Exercise directions =
From the records below, print exactly the lines starting at the one containing "(State.headTable s c q r).Canon := by" and ending at the one containing "State.whole_canon | apply State.feRead_canon", ends included, and nothing else.

Data to examine =
theorem State.headFault_canon (s : State) (c q tag : Nat) (p : Nat × Res) (h : s.Canon) :
    (State.headFault s c q tag p).Canon := by
  unfold State.headFault
  repeat' first
    | with_reducible first
        | assumption | apply State.parkQueue_canon | apply State.rejectHead_canon | apply canon_fst (by assumption)
        | apply canon_snd (by assumption)
    | dsimp only | split

theorem State.readDeps_canon (s : State) (c : Nat) (r : BitVec 2048) (e0 : Nat) (h : s.Canon) :
    (State.readDeps s c r e0).1.Canon := by
  induction e0 generalizing s c r with
  | zero =>
    unfold State.readDeps
    repeat' first
      | with_reducible first
          | assumption | apply State.feRead_canon | apply canon_fst (by assumption) | apply canon_snd (by assumption)
      | dsimp only | split
  | succ _ ih =>
    unfold State.readDeps
    repeat' first
      | with_reducible first
          | assumption | apply ih | apply State.feRead_canon | apply canon_fst (by assumption)
          | apply canon_snd (by assumption)
      | dsimp only | split

theorem State.checkDeps_canon (s : State) (c q : Nat) (h : s.Canon) :
    (State.checkDeps s c q).Canon := by
  unfold State.checkDeps
  repeat' first
    | with_reducible first
        | assumption | intro _ | apply State.whole_canon | apply State.readDeps_canon | apply State.setLQ_canon
        | apply State.headFault_canon | apply canon_fst (by assumption) | apply canon_snd (by assumption)
    | dsimp only | split

theorem State.takeHead_canon (s : State) (c q : Nat) (r : BitVec 2048) (es : List (BitVec 256)) (h : s.Canon) :
    (State.takeHead s c q r es).Canon := by
  unfold State.takeHead
  repeat' first | with_reducible (first | assumption | apply State.setLQ_canon | apply State.checkDeps_canon) | dsimp only

theorem State.headTable_canon (s : State) (c q : Nat) (r : BitVec 2048) (h : s.Canon) :
    (State.headTable s c q r).Canon := by
  unfold State.headTable
  repeat' first
    | with_reducible first
        | assumption | apply State.feRead_canon | apply State.headFault_canon | apply State.rejectHead_canon
        | apply State.takeHead_canon | apply canon_fst (by assumption) | apply canon_snd (by assumption)
        | apply canon_some (by assumption)
    | dsimp only | split

theorem execHeadRead_canon (c q : Nat) (s : State) (h : s.Canon) :
    CanonN (execHeadRead c q s) := by
  unfold execHeadRead
  repeat' first
    | with_reducible first
        | assumption | intro _ | apply State.putCons_canon | apply State.whole_canon | apply State.feRead_canon
        | apply State.headFault_canon | apply State.rejectHead_canon | apply State.takeHead_canon | apply State.headTable_canon
        | apply canon_fst (by assumption) | apply canon_snd (by assumption) | apply canon_some (by assumption)
        | apply canonN_next
    | dsimp only | split

theorem execDependenceReread_canon (c q : Nat) (s : State) (h : s.Canon) :
    CanonN (execDependenceReread c q s) := by
  unfold execDependenceReread
  repeat' first | with_reducible (first | assumption | apply State.checkDeps_canon | apply canonN_next) | dsimp only

theorem execAdmission_canon (c q : Nat) (s : State) (h : s.Canon) :
    CanonN (execAdmission c q s) := by
  unfold execAdmission
  repeat' first
    | with_reducible first
        | assumption | apply State.chargeCtx_canon | apply State.setCtx_canon | apply State.popHead_canon
        | apply canon_some (by assumption) | apply canonN_next
    | dsimp only | split

theorem State.releaseAll_canon (s : State) (c : Nat) (h : s.Canon) :
    (State.releaseAll s c).Canon := by
  unfold State.releaseAll
  repeat' first
    | with_reducible first
        | assumption | intro _ | apply State.drainFifo_canon | apply State.flushFabric_canon | apply foldl_canon
        | apply foldl_fst_canon | apply canon_fst (by assumption) | apply canon_snd (by assumption)
    | dsimp only | split

theorem State.dropKernel_canon (s : State) (k : KernelId) (h : s.Canon) :
    (State.dropKernel s k).Canon := by
  unfold State.dropKernel
  repeat' first | with_reducible (first | assumption | intro _ | apply State.setCtx_canon) | dsimp only

theorem State.rereadAll_canon (s : State) (h : s.Canon) :
    (State.rereadAll s).Canon := by
  unfold State.rereadAll
  repeat' first
    | with_reducible first
        | assumption | intro _ | apply State.checkDeps_canon | apply foldl_canon | apply foldl_fst_canon
        | apply canon_fst (by assumption) | apply canon_snd (by assumption)
    | dsimp only | split

theorem State.retireKernel_canon (s : State) (k : Kernel) (status : Nat) (ev : Bool) (h : s.Canon) :
    (State.retireKernel s k status ev).Canon := by
  unfold State.retireKernel
  repeat' first
    | with_reducible first
        | assumption | apply State.dropKernel_canon | apply State.kernelEvent_canon
    | dsimp only | split

theorem State.completionAdd_canon (s : State) (k : Kernel) (h : s.Canon) :
    (State.completionAdd s k).Canon := by
  unfold State.completionAdd
  repeat' first
    | with_reducible first
        | assumption | apply State.askChecked_canon | apply State.retireKernel_canon | apply State.event_canon
        | apply State.rereadAll_canon | apply State.parkFrontEnd_canon | apply canon_fst (by assumption)
        | apply canon_snd (by assumption)
    | dsimp only | split

theorem State.complete_canon (s : State) (k : Kernel) (h : s.Canon) :
    (State.complete s k).Canon := by
  unfold State.complete
  repeat' first
    | with_reducible first
        | assumption | intro _ | apply State.releaseAll_canon | apply State.retireKernel_canon | apply State.event_canon
        | apply State.whole_canon | apply State.completionAdd_canon
    | dsimp only | split

theorem execCompletionAction_canon (k : KernelId) (s : State) (h : s.Canon) :
    CanonN (execCompletionAction k s) := by
  unfold execCompletionAction
  repeat' first
    | with_reducible first
        | assumption | apply State.complete_canon | apply canon_fst (by assumption) | apply canon_snd (by assumption)
        | apply canon_some (by assumption) | apply canonN_next
    | dsimp only | split

theorem execControlIntervalBoundary_canon (s : State) (h : s.Canon) :
    CanonN (execControlIntervalBoundary s) := by
  unfold execControlIntervalBoundary
  repeat' first | with_reducible (first | assumption | intro _ | apply canonN_next) | dsimp only

theorem State.placeOn_canon (s : State) (core : Nat) (k : Kernel) (x : Need) (t : Start) (h : s.Canon) :
    (State.placeOn s core k x t).Canon := by
  unfold State.placeOn
  repeat' first
    | with_reducible first
        | assumption | intro _ | apply mstore_keeps_wf | apply mset_keeps_wf | apply mzero_keeps_wf | apply foldl_keeps_wf
        | apply filter_keeps_wf | apply foldl_fst_wf | apply wf_fst (by assumption) | apply State.setCore_canon
        | apply State.setCv_canon | apply State.asAgent_canon | apply State.acquire_canon | apply canon_fst (by assumption)
        | apply canon_snd (by assumption) | apply canon_some (by assumption)
    | dsimp only | split

theorem State.placeGroup_canon (s : State) (g : Nat) (k : Kernel) (x : Need) (e0 : List Start) (h : s.Canon) :
    CanonO (State.placeGroup s g k x e0) := by
  induction e0 generalizing s g k x with
  | nil =>
    unfold State.placeGroup
    repeat' first
      | with_reducible first
          | assumption | apply State.placeOn_canon | apply canon_fst (by assumption) | apply canon_snd (by assumption)
          | apply canon_some (by assumption) | apply canonO_none | apply canonO_some
      | dsimp only | split
  | cons _ _ ih =>
    unfold State.placeGroup
    repeat' first
      | with_reducible first
          | assumption | apply ih | apply State.placeOn_canon | apply canon_fst (by assumption)
          | apply canon_snd (by assumption) | apply canon_some (by assumption) | apply canonO_none | apply canonO_some
      | dsimp only | split

theorem foldl_pick {P : Nat × State → Prop} {l : List (Nat × State)} {b : Option (Nat × State)}
    (hb : ∀ p, b = some p → P p) (hl : ∀ p ∈ l, P p) (p : Nat × State)
    (e : l.foldl (fun best p => match best with
      | none => some p
      | some b => if p.1 < b.1 then some p else some b) b = some p) : P p := by
  induction l generalizing b with
  | nil => exact hb p e
  | cons a l ih =>
    refine ih ?_ (fun q hq => hl q (List.mem_cons_of_mem _ hq)) e
    intro q hq
    have ha := hl a List.mem_cons_self
    dsimp only at hq
    split at hq
    · cases hq; exact ha
    · split at hq
      · cases hq; exact ha
      · exact hb q hq

theorem State.placeBest_canon (s : State) (k : Kernel) (d : Nat) (x : Need) (ts : List Start) (h : s.Canon) :
    CanonO (s.placeBest k d x ts) := by
  intro t e
  unfold State.placeBest at e
  obtain ⟨p, hp, rfl⟩ := Option.map_eq_some_iff.1 e
  refine foldl_pick (P := fun p => p.2.Canon) (fun p hp => by cases hp) ?_ p hp
  intro q hq
  obtain ⟨g, _, hg⟩ := List.mem_filterMap.1 hq
  obtain ⟨u, hu, rfl⟩ := Option.map_eq_some_iff.1 hg
  exact State.placeGroup_canon s g k x ts h u hu

theorem State.placeSpawned_canon (s : State) (k : Kernel) (d : Nat) (h : s.Canon) :
    CanonO (State.placeSpawned s k d) := by
  unfold State.placeSpawned
  repeat' first
    | with_reducible first
        | assumption | intro _ | apply State.placeBest_canon | apply State.setKernel_canon | apply canon_fst (by assumption)
        | apply canon_snd (by assumption) | apply canon_some (by assumption) | apply canonO_map | apply canonO_none
        | apply canonO_some
    | dsimp only | split

theorem State.placeShare_canon (s : State) (k : Kernel) (d : Nat) (h : s.Canon) :
    CanonO (State.placeShare s k d) := by
  unfold State.placeShare
  repeat' first
    | with_reducible first
        | assumption | intro _ | apply State.placeBest_canon | apply State.setKernel_canon | apply canon_fst (by assumption)
        | apply canon_snd (by assumption) | apply canonO_map | apply canonO_none | apply canonO_some
    | dsimp only | split

theorem State.nextPlacement_canon (s : State) (d : Nat) (h : s.Canon) :
    CanonO (State.nextPlacement s d) := by
  unfold State.nextPlacement
  repeat' first
    | with_reducible first
        | assumption | intro _ | apply State.placeSpawned_canon | apply State.placeShare_canon
        | apply canon_fst (by assumption) | apply canon_snd (by assumption) | apply canon_some (by assumption)
        | apply canonO_findSome | apply canonO_none | apply canonO_some
    | dsimp only | split

theorem execPlacement_canon (die : Nat) (s : State) (h : s.Canon) :
    CanonN (execPlacement die s) := by
  unfold execPlacement
  repeat' first
    | with_reducible first
        | assumption | apply State.nextPlacement_canon | apply canon_getD | apply canonN_next
    | dsimp only | split

theorem execStealRequest_canon (k : KernelId) (thief victim : Nat) (s : State) (h : s.Canon) :
    CanonN (execStealRequest k thief victim s) := by
  unfold execStealRequest
  repeat' first
    | with_reducible first
        | assumption | apply State.setKernel_canon | apply canon_fst (by assumption) | apply canon_snd (by assumption)
        | apply canon_some (by assumption) | apply canonN_next
    | dsimp only | split

theorem execStealReply_canon (k : KernelId) (thief : Nat) (s : State) (h : s.Canon) :
    CanonN (execStealReply k thief s) := by
  unfold execStealReply
  repeat' first
    | with_reducible first
        | assumption | intro _ | apply State.setKernel_canon | apply canon_fst (by assumption)
        | apply canon_snd (by assumption) | apply canon_some (by assumption) | apply canonN_next
    | dsimp only | split

theorem execRemainingCount_canon (k : KernelId) (src dst count : Nat) (s : State) (h : s.Canon) :
    CanonN (execRemainingCount k src dst count s) := by
  unfold execRemainingCount
  repeat' first
    | with_reducible first
        | assumption | apply State.setKernel_canon | apply canon_fst (by assumption) | apply canon_snd (by assumption)
        | apply canon_some (by assumption) | apply canonN_next
    | dsimp only | split

theorem execSpawnBinTimeout_canon (die bin : Nat) (s : State) (h : s.Canon) :
    CanonN (execSpawnBinTimeout die bin s) := by
  unfold execSpawnBinTimeout
  repeat' first | with_reducible (first | assumption | apply State.launchBin_canon | apply canonN_next) | dsimp only | split

theorem State.launchFull_canon (s : State) (c : Nat) (h : s.Canon) :
    (State.launchFull s c).Canon := by
  unfold State.launchFull
  repeat' first
    | with_reducible first
        | assumption | intro _ | apply State.launchBin_canon | apply foldl_canon | apply foldl_fst_canon
        | apply canon_fst (by assumption) | apply canon_snd (by assumption) | apply canon_some (by assumption)
    | dsimp only | split

theorem execZeroNotice_canon (k : KernelId) (die : Nat) (s : State) (h : s.Canon) :
    CanonN (execZeroNotice k die s) := by
  unfold execZeroNotice
  repeat' first
    | with_reducible first
        | assumption | apply State.setKernel_canon | apply canon_fst (by assumption) | apply canon_snd (by assumption)
        | apply canon_some (by assumption) | apply canonN_next
    | dsimp only | split

theorem execQuiescenceWave_canon (k : KernelId) (s : State) (h : s.Canon) :
    CanonN (execQuiescenceWave k s) := by
  unfold execQuiescenceWave
  repeat' first
    | with_reducible first
        | assumption | intro _ | apply State.setKernel_canon | apply foldl_canon | apply foldl_fst_canon
        | apply canon_fst (by assumption) | apply canon_snd (by assumption) | apply canon_some (by assumption)
        | apply canonN_next
    | dsimp only | split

Output for this task =
    (State.headTable s c q r).Canon := by
  unfold State.headTable
  repeat' first
    | with_reducible first
        | assumption | apply State.feRead_canon | apply State.headFault_canon | apply State.rejectHead_canon
        | apply State.takeHead_canon | apply canon_fst (by assumption) | apply canon_snd (by assumption)
        | apply canon_some (by assumption)
    | dsimp only | split

theorem execHeadRead_canon (c q : Nat) (s : State) (h : s.Canon) :
    CanonN (execHeadRead c q s) := by
  unfold execHeadRead
  repeat' first
    | with_reducible first
        | assumption | intro _ | apply State.putCons_canon | apply State.whole_canon | apply State.feRead_canon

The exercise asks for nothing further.